• **TASK DESCRIPTION**
Every single entry that follows must be copied exactly.

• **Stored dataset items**
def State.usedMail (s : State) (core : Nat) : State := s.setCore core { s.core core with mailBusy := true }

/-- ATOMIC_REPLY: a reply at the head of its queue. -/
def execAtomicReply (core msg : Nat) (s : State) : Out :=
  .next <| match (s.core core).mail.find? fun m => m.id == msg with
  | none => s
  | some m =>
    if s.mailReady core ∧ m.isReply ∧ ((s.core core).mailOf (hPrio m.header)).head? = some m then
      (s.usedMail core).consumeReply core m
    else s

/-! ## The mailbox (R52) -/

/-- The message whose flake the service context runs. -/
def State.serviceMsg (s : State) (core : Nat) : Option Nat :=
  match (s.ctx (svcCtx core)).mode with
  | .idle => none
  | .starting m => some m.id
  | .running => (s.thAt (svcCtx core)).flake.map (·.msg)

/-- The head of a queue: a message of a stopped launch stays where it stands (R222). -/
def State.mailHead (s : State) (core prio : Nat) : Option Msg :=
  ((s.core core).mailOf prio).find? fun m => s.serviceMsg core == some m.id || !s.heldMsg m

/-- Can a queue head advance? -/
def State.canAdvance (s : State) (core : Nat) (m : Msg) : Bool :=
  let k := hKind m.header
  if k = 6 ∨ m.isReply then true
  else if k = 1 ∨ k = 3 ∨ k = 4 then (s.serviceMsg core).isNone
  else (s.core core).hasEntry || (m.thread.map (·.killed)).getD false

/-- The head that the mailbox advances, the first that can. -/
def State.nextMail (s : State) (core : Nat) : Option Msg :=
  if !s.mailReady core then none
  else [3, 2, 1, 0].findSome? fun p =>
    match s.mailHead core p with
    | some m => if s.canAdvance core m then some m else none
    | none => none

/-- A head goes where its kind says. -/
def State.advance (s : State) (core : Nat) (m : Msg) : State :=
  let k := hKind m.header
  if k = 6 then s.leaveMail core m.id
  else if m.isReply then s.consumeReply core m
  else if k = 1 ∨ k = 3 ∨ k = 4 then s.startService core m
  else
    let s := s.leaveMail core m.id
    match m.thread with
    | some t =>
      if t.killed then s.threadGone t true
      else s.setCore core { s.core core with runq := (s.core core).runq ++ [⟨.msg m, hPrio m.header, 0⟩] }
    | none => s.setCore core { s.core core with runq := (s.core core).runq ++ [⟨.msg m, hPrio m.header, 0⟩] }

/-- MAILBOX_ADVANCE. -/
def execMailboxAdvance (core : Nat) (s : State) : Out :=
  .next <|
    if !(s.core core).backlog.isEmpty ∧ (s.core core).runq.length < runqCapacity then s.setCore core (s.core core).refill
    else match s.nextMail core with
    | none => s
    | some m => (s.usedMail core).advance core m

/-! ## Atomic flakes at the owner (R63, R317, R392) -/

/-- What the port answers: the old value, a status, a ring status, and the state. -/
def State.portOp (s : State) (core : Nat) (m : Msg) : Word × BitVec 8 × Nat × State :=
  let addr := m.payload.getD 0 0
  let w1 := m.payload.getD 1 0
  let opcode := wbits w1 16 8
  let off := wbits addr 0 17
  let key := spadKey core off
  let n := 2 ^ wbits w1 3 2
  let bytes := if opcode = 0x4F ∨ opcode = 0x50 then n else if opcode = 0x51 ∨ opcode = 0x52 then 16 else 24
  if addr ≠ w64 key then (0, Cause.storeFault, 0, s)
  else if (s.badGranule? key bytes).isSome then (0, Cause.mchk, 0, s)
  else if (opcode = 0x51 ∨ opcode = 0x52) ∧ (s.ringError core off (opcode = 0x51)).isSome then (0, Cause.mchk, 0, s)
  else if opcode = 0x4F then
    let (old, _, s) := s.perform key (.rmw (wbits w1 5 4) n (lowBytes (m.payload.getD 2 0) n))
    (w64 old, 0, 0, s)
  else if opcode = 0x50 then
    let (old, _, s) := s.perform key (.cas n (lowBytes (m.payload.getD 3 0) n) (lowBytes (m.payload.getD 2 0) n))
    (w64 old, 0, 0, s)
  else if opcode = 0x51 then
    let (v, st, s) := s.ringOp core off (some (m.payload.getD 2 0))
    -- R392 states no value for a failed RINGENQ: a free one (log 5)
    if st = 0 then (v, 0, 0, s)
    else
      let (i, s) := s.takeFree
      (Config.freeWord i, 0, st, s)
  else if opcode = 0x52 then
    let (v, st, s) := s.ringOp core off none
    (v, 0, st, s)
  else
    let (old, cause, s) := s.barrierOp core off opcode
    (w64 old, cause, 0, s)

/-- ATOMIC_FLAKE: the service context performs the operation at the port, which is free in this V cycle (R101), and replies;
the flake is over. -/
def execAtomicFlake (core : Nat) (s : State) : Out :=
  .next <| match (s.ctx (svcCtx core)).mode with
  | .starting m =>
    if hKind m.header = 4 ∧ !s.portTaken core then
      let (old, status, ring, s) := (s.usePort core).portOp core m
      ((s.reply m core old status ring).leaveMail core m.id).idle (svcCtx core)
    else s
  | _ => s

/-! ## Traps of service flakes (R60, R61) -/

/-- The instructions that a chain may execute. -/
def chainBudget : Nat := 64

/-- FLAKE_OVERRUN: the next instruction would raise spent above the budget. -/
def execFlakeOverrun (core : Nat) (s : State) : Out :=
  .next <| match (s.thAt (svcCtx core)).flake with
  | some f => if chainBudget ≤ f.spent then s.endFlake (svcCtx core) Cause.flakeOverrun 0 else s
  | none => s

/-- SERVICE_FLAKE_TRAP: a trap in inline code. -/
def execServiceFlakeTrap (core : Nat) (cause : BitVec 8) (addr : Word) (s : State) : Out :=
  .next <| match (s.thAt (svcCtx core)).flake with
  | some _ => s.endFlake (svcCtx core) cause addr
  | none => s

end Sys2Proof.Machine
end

• **RESPONSE**
def State.usedMail (s : State) (core : Nat) : State := s.setCore core { s.core core with mailBusy := true }

/-- ATOMIC_REPLY: a reply at the head of its queue. -/
def execAtomicReply (core msg : Nat) (s : State) : Out :=
  .next <| match (s.core core).mail.find? fun m => m.id == msg with
  | none => s
  | some m =>
    if s.mailReady core ∧ m.isReply ∧ ((s.core core).mailOf (hPrio m.header)).head? = some m then
      (s.usedMail core).consumeReply core m
    else s

/-! ## The mailbox (R52) -/

/-- The message whose flake the service context runs. -/
def State.serviceMsg (s : State) (core : Nat) : Option Nat :=
  match (s.ctx (svcCtx core)).mode with
  | .idle => none
  | .starting m => some m.id
  | .running => (s.thAt (svcCtx core)).flake.map (·.msg)

/-- The head of a queue: a message of a stopped launch stays where it stands (R222). -/
def State.mailHead (s : State) (core prio : Nat) : Option Msg :=
  ((s.core core).mailOf prio).find? fun m => s.serviceMsg core == some m.id || !s.heldMsg m

/-- Can a queue head advance? -/
def State.canAdvance (s : State) (core : Nat) (m : Msg) : Bool :=
  let k := hKind m.header
  if k = 6 ∨ m.isReply then true
  else if k = 1 ∨ k = 3 ∨ k = 4 then (s.serviceMsg core).isNone
  else (s.core core).hasEntry || (m.thread.map (·.killed)).getD false

/-- The head that the mailbox advances, the first that can. -/
def State.nextMail (s : State) (core : Nat) : Option Msg :=
  if !s.mailReady core then none
  else [3, 2, 1, 0].findSome? fun p =>
    match s.mailHead core p with
    | some m => if s.canAdvance core m then some m else none
    | none => none

/-- A head goes where its kind says. -/
def State.advance (s : State) (core : Nat) (m : Msg) : State :=
  let k := hKind m.header
  if k = 6 then s.leaveMail core m.id
  else if m.isReply then s.consumeReply core m
  else if k = 1 ∨ k = 3 ∨ k = 4 then s.startService core m
  else
    let s := s.leaveMail core m.id
    match m.thread with
    | some t =>
      if t.killed then s.threadGone t true
      else s.setCore core { s.core core with runq := (s.core core).runq ++ [⟨.msg m, hPrio m.header, 0⟩] }
    | none => s.setCore core { s.core core with runq := (s.core core).runq ++ [⟨.msg m, hPrio m.header, 0⟩] }

/-- MAILBOX_ADVANCE. -/
def execMailboxAdvance (core : Nat) (s : State) : Out :=
  .next <|
    if !(s.core core).backlog.isEmpty ∧ (s.core core).runq.length < runqCapacity then s.setCore core (s.core core).refill
    else match s.nextMail core with
    | none => s
    | some m => (s.usedMail core).advance core m

/-! ## Atomic flakes at the owner (R63, R317, R392) -/

/-- What the port answers: the old value, a status, a ring status, and the state. -/
def State.portOp (s : State) (core : Nat) (m : Msg) : Word × BitVec 8 × Nat × State :=
  let addr := m.payload.getD 0 0
  let w1 := m.payload.getD 1 0
  let opcode := wbits w1 16 8
  let off := wbits addr 0 17
  let key := spadKey core off
  let n := 2 ^ wbits w1 3 2
  let bytes := if opcode = 0x4F ∨ opcode = 0x50 then n else if opcode = 0x51 ∨ opcode = 0x52 then 16 else 24
  if addr ≠ w64 key then (0, Cause.storeFault, 0, s)
  else if (s.badGranule? key bytes).isSome then (0, Cause.mchk, 0, s)
  else if (opcode = 0x51 ∨ opcode = 0x52) ∧ (s.ringError core off (opcode = 0x51)).isSome then (0, Cause.mchk, 0, s)
  else if opcode = 0x4F then
    let (old, _, s) := s.perform key (.rmw (wbits w1 5 4) n (lowBytes (m.payload.getD 2 0) n))
    (w64 old, 0, 0, s)
  else if opcode = 0x50 then
    let (old, _, s) := s.perform key (.cas n (lowBytes (m.payload.getD 3 0) n) (lowBytes (m.payload.getD 2 0) n))
    (w64 old, 0, 0, s)
  else if opcode = 0x51 then
    let (v, st, s) := s.ringOp core off (some (m.payload.getD 2 0))
    -- R392 states no value for a failed RINGENQ: a free one (log 5)
    if st = 0 then (v, 0, 0, s)
    else
      let (i, s) := s.takeFree
      (Config.freeWord i, 0, st, s)
  else if opcode = 0x52 then
    let (v, st, s) := s.ringOp core off none
    (v, 0, st, s)
  else
    let (old, cause, s) := s.barrierOp core off opcode
    (w64 old, cause, 0, s)

/-- ATOMIC_FLAKE: the service context performs the operation at the port, which is free in this V cycle (R101), and replies;
the flake is over. -/
def execAtomicFlake (core : Nat) (s : State) : Out :=
  .next <| match (s.ctx (svcCtx core)).mode with
  | .starting m =>
    if hKind m.header = 4 ∧ !s.portTaken core then
      let (old, status, ring, s) := (s.usePort core).portOp core m
      ((s.reply m core old status ring).leaveMail core m.id).idle (svcCtx core)
    else s
  | _ => s

/-! ## Traps of service flakes (R60, R61) -/

/-- The instructions that a chain may execute. -/
def chainBudget : Nat := 64

/-- FLAKE_OVERRUN: the next instruction would raise spent above the budget. -/
def execFlakeOverrun (core : Nat) (s : State) : Out :=
  .next <| match (s.thAt (svcCtx core)).flake with
  | some f => if chainBudget ≤ f.spent then s.endFlake (svcCtx core) Cause.flakeOverrun 0 else s
  | none => s

/-- SERVICE_FLAKE_TRAP: a trap in inline code. -/
def execServiceFlakeTrap (core : Nat) (cause : BitVec 8) (addr : Word) (s : State) : Out :=
  .next <| match (s.thAt (svcCtx core)).flake with
  | some _ => s.endFlake (svcCtx core) cause addr
  | none => s

end Sys2Proof.Machine
end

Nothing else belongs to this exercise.